• **Exercise**: From the listing, collect all lines containing the word "DERAILLEUR".

• **Working data**:
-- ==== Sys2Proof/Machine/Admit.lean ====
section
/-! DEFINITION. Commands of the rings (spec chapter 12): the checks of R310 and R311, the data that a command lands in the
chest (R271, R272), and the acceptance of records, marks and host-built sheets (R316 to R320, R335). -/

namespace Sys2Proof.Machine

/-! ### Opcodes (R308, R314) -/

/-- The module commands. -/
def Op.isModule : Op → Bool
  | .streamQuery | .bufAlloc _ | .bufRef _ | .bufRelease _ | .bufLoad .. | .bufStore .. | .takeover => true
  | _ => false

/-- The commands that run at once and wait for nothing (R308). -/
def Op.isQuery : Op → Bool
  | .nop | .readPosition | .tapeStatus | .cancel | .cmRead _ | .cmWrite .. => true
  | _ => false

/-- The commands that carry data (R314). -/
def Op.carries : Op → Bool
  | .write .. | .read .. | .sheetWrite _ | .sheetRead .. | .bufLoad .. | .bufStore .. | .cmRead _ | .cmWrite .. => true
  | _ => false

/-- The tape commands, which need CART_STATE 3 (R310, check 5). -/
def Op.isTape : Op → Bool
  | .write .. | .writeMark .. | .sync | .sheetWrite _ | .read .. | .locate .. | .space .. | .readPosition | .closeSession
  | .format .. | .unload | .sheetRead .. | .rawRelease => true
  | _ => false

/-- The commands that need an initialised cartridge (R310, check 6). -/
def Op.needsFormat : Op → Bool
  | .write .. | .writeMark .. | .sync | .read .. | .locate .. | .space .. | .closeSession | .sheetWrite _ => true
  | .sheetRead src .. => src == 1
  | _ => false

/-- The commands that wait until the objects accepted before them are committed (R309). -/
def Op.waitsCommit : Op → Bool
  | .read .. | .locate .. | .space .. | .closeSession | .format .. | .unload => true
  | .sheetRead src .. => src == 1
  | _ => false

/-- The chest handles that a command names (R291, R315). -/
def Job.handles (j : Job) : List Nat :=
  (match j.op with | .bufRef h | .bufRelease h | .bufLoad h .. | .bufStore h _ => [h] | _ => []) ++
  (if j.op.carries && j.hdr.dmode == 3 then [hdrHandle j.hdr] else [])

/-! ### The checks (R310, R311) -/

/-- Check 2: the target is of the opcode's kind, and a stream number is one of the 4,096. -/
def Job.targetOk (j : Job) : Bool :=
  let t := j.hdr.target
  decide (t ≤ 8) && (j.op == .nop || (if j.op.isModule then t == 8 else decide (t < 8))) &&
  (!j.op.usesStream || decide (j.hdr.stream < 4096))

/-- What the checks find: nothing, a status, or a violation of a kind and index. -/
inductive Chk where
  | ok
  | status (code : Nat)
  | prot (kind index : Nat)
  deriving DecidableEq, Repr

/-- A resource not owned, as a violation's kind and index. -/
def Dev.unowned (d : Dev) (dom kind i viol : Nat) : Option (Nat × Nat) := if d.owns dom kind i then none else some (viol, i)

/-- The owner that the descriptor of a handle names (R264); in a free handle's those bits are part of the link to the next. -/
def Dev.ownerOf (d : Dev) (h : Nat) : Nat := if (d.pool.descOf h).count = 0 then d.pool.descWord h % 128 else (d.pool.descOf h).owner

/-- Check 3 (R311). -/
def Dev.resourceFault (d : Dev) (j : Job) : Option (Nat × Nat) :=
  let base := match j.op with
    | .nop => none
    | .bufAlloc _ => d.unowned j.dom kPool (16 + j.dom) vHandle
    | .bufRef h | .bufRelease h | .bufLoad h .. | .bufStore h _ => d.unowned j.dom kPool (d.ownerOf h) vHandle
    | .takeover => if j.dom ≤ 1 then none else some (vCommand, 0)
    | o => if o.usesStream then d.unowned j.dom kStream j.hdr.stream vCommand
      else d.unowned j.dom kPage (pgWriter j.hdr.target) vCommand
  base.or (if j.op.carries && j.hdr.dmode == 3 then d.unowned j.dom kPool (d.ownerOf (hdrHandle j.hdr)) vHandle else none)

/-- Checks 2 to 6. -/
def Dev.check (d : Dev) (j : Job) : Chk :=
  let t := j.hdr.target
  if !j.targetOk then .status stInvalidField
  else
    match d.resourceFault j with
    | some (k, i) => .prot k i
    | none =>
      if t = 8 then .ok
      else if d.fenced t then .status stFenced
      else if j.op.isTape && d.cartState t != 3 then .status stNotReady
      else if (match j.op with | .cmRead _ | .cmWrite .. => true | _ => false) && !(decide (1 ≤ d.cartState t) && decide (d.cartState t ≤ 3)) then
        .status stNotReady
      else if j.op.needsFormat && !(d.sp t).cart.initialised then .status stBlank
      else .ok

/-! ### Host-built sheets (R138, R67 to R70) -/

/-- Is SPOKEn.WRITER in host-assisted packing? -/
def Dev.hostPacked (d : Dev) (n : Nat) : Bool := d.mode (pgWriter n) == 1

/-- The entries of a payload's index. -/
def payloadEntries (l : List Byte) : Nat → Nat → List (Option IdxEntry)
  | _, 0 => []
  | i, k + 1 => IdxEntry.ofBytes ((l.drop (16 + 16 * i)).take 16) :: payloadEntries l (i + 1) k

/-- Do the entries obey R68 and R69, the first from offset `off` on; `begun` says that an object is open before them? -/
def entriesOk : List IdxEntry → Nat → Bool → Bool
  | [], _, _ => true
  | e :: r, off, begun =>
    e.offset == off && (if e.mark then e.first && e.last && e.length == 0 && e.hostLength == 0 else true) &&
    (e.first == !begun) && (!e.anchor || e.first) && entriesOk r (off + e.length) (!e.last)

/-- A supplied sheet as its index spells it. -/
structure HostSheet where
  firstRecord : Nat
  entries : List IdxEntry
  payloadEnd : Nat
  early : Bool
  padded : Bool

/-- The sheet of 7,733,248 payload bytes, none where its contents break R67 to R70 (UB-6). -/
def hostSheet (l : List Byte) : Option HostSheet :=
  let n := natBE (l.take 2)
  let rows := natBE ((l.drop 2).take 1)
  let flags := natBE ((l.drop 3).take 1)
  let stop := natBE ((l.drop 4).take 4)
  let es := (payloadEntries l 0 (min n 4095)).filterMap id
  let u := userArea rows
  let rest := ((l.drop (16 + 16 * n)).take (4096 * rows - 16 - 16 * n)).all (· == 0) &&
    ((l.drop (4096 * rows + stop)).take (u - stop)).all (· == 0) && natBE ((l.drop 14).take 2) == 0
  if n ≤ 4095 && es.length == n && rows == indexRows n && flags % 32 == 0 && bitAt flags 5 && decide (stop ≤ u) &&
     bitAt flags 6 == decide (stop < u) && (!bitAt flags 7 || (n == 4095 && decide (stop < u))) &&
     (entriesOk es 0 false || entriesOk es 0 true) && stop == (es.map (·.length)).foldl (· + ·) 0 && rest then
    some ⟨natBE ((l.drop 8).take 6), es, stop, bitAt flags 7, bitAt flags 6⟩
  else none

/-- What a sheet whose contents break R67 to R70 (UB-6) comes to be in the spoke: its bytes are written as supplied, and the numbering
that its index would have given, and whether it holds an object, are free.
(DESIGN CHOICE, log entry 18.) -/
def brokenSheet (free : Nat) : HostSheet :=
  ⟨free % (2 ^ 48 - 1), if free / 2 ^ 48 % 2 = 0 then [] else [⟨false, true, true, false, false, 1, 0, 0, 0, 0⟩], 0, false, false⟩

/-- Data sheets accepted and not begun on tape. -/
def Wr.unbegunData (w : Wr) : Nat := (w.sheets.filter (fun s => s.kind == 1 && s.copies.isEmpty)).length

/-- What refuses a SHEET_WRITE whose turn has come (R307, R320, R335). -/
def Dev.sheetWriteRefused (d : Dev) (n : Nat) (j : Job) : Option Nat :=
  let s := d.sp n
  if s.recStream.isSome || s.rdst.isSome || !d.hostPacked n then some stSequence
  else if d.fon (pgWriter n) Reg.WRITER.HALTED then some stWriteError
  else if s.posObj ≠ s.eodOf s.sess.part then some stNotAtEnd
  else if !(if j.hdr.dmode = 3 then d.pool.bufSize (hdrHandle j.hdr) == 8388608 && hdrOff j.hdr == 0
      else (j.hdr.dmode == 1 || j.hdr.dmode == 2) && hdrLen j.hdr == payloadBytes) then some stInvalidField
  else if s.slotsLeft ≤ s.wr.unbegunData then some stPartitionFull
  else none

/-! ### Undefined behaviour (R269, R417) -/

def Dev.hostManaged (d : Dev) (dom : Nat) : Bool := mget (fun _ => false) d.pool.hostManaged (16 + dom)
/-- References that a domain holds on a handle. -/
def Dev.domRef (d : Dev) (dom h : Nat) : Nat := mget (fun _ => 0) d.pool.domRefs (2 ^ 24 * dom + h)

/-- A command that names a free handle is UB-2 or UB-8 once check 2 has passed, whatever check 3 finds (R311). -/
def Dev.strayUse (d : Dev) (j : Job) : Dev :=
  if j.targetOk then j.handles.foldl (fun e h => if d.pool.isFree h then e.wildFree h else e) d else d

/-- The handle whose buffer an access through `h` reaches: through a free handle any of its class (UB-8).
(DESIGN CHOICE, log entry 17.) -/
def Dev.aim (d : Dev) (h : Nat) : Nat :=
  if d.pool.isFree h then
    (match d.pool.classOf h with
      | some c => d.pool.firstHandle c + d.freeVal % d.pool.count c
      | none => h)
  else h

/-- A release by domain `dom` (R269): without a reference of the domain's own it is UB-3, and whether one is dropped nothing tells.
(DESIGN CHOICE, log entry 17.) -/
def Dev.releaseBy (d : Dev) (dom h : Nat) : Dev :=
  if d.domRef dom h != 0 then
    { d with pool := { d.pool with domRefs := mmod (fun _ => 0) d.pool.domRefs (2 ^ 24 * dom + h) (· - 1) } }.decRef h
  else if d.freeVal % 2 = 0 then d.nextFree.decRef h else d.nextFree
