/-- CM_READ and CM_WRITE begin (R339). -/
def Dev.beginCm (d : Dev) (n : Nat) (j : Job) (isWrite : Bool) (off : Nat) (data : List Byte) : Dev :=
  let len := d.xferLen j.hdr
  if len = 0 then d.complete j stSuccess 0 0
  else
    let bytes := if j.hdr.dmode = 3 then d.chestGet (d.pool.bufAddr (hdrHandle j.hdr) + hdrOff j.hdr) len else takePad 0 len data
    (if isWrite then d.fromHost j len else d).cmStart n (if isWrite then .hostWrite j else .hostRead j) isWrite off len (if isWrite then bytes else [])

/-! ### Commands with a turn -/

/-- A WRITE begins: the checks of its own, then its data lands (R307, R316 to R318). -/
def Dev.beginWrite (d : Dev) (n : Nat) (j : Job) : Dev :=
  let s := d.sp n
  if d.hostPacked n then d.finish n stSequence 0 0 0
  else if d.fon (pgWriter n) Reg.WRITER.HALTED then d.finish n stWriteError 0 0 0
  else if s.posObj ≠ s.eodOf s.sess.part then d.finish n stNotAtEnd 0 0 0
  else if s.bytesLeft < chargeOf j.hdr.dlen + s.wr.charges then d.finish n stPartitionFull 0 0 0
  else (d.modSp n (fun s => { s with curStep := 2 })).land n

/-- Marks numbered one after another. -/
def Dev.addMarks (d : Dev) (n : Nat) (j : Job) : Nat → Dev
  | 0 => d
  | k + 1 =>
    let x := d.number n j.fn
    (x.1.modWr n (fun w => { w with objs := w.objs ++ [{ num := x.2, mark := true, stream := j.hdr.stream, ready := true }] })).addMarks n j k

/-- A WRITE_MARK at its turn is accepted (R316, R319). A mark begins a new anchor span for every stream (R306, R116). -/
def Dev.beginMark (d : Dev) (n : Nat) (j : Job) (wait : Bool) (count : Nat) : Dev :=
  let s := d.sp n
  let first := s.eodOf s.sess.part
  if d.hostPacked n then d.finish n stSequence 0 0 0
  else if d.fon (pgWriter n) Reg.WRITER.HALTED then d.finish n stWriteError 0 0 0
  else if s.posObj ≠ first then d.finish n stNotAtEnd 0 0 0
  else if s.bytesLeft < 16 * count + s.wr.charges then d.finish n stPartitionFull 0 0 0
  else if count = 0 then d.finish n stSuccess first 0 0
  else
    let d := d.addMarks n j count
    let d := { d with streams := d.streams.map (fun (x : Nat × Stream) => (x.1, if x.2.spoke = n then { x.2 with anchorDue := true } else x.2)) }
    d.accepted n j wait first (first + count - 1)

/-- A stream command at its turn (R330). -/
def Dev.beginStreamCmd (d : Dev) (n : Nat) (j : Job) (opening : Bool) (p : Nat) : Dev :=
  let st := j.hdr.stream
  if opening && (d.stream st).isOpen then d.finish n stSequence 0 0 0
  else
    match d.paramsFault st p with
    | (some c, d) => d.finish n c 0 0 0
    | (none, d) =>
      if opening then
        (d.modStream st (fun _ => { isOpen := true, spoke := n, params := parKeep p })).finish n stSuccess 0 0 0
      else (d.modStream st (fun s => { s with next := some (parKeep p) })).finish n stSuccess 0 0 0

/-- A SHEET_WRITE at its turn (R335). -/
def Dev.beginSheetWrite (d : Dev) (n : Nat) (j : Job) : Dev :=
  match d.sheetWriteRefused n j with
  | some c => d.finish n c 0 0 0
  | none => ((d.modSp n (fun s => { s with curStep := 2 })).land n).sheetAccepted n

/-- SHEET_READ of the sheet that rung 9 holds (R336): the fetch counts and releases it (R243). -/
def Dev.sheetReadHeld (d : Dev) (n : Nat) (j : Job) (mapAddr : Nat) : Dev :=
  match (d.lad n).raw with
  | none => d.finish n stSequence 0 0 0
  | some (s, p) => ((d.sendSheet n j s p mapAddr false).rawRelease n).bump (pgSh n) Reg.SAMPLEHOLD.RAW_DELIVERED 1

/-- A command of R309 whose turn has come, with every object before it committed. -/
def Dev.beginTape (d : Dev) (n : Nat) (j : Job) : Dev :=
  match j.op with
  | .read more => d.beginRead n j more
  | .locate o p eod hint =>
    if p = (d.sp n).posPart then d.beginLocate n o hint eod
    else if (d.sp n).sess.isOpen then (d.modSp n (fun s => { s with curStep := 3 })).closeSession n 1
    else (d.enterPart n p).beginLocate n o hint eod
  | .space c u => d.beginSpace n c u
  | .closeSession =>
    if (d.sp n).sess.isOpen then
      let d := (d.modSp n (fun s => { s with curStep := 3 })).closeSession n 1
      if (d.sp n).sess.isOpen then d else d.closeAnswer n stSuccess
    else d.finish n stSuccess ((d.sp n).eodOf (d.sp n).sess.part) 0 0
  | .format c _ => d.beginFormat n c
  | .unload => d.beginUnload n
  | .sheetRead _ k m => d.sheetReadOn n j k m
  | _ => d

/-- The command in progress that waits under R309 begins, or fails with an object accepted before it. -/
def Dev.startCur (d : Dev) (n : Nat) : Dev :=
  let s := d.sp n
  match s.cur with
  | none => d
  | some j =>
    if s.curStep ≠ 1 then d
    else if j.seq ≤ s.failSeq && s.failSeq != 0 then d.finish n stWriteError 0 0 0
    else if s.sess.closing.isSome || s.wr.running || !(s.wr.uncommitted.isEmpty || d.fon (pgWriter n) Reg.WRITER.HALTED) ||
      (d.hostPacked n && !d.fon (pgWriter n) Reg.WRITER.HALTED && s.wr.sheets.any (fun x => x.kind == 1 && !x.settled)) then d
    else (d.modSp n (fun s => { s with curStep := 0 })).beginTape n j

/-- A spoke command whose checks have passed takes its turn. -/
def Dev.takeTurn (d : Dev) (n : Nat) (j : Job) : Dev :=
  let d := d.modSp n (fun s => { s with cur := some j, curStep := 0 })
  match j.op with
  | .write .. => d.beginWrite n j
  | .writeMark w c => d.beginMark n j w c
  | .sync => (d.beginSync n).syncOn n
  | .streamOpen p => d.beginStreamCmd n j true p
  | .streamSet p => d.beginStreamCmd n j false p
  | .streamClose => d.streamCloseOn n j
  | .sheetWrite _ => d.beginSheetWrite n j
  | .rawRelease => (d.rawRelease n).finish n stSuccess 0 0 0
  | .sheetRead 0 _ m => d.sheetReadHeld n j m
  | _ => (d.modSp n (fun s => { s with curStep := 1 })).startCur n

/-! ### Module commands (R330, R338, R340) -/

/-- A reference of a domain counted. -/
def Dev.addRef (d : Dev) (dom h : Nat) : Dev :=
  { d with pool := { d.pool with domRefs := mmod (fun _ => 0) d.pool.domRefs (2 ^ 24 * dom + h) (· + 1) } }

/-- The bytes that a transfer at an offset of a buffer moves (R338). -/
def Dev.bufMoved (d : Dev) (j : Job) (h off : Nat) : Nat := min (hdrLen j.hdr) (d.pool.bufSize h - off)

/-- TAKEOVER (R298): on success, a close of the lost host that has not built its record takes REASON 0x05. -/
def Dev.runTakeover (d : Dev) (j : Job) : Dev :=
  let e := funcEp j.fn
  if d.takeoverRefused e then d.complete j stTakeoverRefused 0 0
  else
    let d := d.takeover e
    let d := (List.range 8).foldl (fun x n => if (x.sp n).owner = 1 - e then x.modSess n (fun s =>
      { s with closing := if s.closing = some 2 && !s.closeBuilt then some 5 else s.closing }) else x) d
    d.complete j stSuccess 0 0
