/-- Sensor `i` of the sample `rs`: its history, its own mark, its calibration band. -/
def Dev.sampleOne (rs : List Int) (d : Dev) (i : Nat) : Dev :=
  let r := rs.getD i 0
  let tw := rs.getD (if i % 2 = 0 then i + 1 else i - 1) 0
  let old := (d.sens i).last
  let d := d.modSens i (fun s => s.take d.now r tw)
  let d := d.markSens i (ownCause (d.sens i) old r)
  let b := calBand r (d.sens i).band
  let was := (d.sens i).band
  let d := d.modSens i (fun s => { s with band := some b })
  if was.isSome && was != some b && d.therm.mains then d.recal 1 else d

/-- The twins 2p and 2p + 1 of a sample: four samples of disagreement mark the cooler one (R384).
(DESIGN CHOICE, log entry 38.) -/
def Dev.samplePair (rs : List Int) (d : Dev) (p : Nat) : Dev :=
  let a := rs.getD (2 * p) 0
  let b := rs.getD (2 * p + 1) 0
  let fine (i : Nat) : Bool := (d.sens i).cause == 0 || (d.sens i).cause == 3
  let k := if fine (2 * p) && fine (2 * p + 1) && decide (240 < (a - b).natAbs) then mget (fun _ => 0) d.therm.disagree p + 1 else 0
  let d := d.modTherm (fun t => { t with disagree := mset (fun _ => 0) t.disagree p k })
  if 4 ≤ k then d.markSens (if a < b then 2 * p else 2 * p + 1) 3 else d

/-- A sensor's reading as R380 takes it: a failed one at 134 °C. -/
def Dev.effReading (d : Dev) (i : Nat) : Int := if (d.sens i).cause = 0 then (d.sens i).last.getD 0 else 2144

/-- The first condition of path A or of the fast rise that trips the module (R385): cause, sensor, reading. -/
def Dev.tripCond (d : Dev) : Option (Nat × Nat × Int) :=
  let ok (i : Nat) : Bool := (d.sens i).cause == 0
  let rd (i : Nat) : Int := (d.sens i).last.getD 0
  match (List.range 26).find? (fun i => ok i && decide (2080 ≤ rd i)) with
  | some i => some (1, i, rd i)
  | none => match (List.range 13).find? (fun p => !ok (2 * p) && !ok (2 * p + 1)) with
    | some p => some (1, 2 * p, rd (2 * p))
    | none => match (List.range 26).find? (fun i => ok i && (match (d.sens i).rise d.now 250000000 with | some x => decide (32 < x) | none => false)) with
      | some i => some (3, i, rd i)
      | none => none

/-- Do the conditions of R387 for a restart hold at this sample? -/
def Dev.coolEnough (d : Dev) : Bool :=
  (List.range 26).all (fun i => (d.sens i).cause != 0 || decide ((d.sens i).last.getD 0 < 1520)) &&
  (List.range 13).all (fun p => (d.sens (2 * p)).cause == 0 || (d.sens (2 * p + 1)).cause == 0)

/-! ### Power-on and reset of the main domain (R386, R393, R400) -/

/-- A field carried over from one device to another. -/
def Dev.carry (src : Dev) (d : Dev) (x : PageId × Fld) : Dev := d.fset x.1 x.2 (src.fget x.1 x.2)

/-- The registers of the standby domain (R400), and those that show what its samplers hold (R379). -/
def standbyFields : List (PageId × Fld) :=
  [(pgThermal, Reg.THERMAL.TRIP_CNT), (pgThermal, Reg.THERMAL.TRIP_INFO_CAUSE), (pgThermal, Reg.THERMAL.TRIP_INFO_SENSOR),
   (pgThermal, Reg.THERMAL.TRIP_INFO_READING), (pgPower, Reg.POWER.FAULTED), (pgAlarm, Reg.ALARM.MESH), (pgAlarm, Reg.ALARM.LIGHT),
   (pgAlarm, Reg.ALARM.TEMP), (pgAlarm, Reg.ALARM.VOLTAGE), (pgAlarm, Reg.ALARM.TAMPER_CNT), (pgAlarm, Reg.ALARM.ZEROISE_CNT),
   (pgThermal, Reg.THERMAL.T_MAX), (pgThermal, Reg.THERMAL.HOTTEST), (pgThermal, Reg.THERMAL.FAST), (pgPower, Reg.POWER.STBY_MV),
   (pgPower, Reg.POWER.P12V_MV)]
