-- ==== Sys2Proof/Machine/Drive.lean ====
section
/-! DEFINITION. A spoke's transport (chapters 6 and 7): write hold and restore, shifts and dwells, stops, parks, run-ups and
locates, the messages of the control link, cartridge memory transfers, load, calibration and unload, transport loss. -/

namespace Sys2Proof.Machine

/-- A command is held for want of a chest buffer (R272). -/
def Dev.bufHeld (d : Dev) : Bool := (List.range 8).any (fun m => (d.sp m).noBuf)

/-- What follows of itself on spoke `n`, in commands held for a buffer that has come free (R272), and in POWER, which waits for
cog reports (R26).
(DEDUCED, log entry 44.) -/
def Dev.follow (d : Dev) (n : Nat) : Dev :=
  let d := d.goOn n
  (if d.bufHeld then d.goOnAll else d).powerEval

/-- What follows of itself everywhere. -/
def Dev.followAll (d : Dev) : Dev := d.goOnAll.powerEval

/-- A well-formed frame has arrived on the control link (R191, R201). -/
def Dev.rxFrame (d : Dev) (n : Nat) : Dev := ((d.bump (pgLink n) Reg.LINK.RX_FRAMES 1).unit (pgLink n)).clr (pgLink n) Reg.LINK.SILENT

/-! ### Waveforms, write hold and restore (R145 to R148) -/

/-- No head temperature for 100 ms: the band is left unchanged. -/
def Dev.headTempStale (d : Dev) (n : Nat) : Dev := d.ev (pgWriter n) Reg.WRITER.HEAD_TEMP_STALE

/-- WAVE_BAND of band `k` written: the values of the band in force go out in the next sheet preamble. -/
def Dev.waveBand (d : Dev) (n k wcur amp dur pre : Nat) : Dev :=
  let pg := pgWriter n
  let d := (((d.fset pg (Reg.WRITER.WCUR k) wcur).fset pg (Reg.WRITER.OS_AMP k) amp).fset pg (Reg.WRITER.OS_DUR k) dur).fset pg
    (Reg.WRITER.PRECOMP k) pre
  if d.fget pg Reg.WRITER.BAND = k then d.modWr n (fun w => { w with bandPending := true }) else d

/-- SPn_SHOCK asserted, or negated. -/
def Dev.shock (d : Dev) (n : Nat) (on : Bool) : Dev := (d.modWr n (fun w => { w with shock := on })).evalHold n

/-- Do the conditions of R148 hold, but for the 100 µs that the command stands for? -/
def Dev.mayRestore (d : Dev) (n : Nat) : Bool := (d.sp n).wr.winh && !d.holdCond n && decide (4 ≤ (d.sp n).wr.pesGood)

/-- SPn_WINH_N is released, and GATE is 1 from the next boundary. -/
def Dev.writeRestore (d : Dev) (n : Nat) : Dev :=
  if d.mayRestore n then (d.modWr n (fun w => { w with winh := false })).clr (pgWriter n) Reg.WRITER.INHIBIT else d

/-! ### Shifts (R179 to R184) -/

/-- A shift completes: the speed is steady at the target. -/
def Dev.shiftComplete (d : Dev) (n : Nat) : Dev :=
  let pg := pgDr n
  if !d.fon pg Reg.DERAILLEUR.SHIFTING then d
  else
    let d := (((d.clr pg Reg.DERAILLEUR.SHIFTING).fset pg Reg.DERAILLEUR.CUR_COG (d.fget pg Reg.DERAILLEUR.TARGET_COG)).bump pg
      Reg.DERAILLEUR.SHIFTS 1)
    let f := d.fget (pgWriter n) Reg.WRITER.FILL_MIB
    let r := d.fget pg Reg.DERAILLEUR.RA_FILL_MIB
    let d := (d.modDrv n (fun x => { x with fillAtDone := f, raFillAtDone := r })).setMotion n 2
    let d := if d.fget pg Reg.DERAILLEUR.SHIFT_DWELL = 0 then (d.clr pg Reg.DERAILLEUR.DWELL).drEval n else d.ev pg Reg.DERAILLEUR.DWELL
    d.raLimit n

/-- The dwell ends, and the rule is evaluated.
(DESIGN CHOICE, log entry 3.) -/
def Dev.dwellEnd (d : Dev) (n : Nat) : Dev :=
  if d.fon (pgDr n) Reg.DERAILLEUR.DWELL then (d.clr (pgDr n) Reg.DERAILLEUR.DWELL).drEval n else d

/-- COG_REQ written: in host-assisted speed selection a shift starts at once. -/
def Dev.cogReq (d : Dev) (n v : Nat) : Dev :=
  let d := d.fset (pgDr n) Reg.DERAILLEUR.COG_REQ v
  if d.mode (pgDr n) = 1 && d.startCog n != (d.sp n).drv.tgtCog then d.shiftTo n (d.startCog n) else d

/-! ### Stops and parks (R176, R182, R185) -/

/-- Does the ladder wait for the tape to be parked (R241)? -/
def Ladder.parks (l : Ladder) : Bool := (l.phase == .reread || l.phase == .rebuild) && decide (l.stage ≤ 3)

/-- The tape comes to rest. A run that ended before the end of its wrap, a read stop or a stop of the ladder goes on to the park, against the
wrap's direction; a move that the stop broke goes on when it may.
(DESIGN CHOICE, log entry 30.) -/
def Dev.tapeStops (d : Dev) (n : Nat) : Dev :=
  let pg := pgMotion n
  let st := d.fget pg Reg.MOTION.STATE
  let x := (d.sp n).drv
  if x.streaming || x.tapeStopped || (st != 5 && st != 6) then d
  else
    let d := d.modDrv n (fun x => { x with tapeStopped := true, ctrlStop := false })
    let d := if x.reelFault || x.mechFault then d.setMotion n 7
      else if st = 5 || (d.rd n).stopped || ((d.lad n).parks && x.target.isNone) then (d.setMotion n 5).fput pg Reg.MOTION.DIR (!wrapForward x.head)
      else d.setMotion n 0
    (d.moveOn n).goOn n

• **Written answer**:
  if !d.fon pg Reg.DERAILLEUR.SHIFTING then d
    let d := (((d.clr pg Reg.DERAILLEUR.SHIFTING).fset pg Reg.DERAILLEUR.CUR_COG (d.fget pg Reg.DERAILLEUR.TARGET_COG)).bump pg
      Reg.DERAILLEUR.SHIFTS 1)
    let r := d.fget pg Reg.DERAILLEUR.RA_FILL_MIB
    let d := if d.fget pg Reg.DERAILLEUR.SHIFT_DWELL = 0 then (d.clr pg Reg.DERAILLEUR.DWELL).drEval n else d.ev pg Reg.DERAILLEUR.DWELL
  if d.fon (pgDr n) Reg.DERAILLEUR.DWELL then (d.clr (pgDr n) Reg.DERAILLEUR.DWELL).drEval n else d
  let d := d.fset (pgDr n) Reg.DERAILLEUR.COG_REQ v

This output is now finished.